* **Activity**
Line by line, reproduce exactly the beginning of the listing below, ending with the line that contains "theorem EncodedFields.reservedOp (rsv" and adding nothing.

* **Data shown**
-- ==== Sys2Proof/Laws/PerInstr.lean ====
section
/-! SUPPORT. Statements made for each instruction: the three fields of an instruction's word, read back from the
word as 30_encoding R70 cuts it, are the fields the encoding tables give the instruction. -/

namespace Sys2Proof.Laws

/-- Cutting a word into its fields gives the fields it was built from. -/
theorem fields_opWord (rsv : BitVec 4) (lvl : Level) (opc : BitVec 3) :
    rsvField (opWord rsv lvl opc) = rsv ∧ lvlField (opWord rsv lvl opc) = lvl ∧
      opcField (opWord rsv lvl opc) = opc := by
  revert rsv opc
  cases lvl <;> decide

/-- The word of i has i's RSV, LVL and OPC (30_encoding R70, R72). -/
def EncodedFields.Statement (i : Instr) : Prop :=
  rsvField (encode i) = i.rsvBits ∧ lvlField (encode i) = i.level ∧ opcField (encode i) = i.opcBits

theorem EncodedFields.nop : EncodedFields.Statement .nop := fields_opWord _ _ _

theorem EncodedFields.spdEdge (lvl : Level) : EncodedFields.Statement (.spdEdge lvl) := fields_opWord _ _ _

theorem EncodedFields.dirEdge (lvl : Level) : EncodedFields.Statement (.dirEdge lvl) := fields_opWord _ _ _

theorem EncodedFields.snapshot : EncodedFields.Statement .snapshot := fields_opWord _ _ _

theorem EncodedFields.condition : EncodedFields.Statement .condition := fields_opWord _ _ _

theorem EncodedFields.emit : EncodedFields.Statement .emit := fields_opWord _ _ _

theorem EncodedFields.cycle : EncodedFields.Statement .cycle := fields_opWord _ _ _

theorem EncodedFields.reservedOp (rsv : BitVec 4) (lvl : Level) :
    EncodedFields.Statement (.reservedOp rsv lvl) := fields_opWord _ _ _

theorem EncodedFields.reservedBits (rsv : BitVec 4) (lvl : Level) (opc : BitVec 3) :
    EncodedFields.Statement (.reservedBits rsv lvl opc) := fields_opWord _ _ _

end Sys2Proof.Laws
end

* **Response below**
-- ==== Sys2Proof/Laws/PerInstr.lean ====
section
/-! SUPPORT. Statements made for each instruction: the three fields of an instruction's word, read back from the
word as 30_encoding R70 cuts it, are the fields the encoding tables give the instruction. -/

namespace Sys2Proof.Laws

/-- Cutting a word into its fields gives the fields it was built from. -/
theorem fields_opWord (rsv : BitVec 4) (lvl : Level) (opc : BitVec 3) :
    rsvField (opWord rsv lvl opc) = rsv ∧ lvlField (opWord rsv lvl opc) = lvl ∧
      opcField (opWord rsv lvl opc) = opc := by
  revert rsv opc
  cases lvl <;> decide

/-- The word of i has i's RSV, LVL and OPC (30_encoding R70, R72). -/
def EncodedFields.Statement (i : Instr) : Prop :=
  rsvField (encode i) = i.rsvBits ∧ lvlField (encode i) = i.level ∧ opcField (encode i) = i.opcBits

theorem EncodedFields.nop : EncodedFields.Statement .nop := fields_opWord _ _ _

theorem EncodedFields.spdEdge (lvl : Level) : EncodedFields.Statement (.spdEdge lvl) := fields_opWord _ _ _

theorem EncodedFields.dirEdge (lvl : Level) : EncodedFields.Statement (.dirEdge lvl) := fields_opWord _ _ _

theorem EncodedFields.snapshot : EncodedFields.Statement .snapshot := fields_opWord _ _ _

theorem EncodedFields.condition : EncodedFields.Statement .condition := fields_opWord _ _ _

theorem EncodedFields.emit : EncodedFields.Statement .emit := fields_opWord _ _ _

theorem EncodedFields.cycle : EncodedFields.Statement .cycle := fields_opWord _ _ _

theorem EncodedFields.reservedOp (rsv : BitVec 4) (lvl : Level) :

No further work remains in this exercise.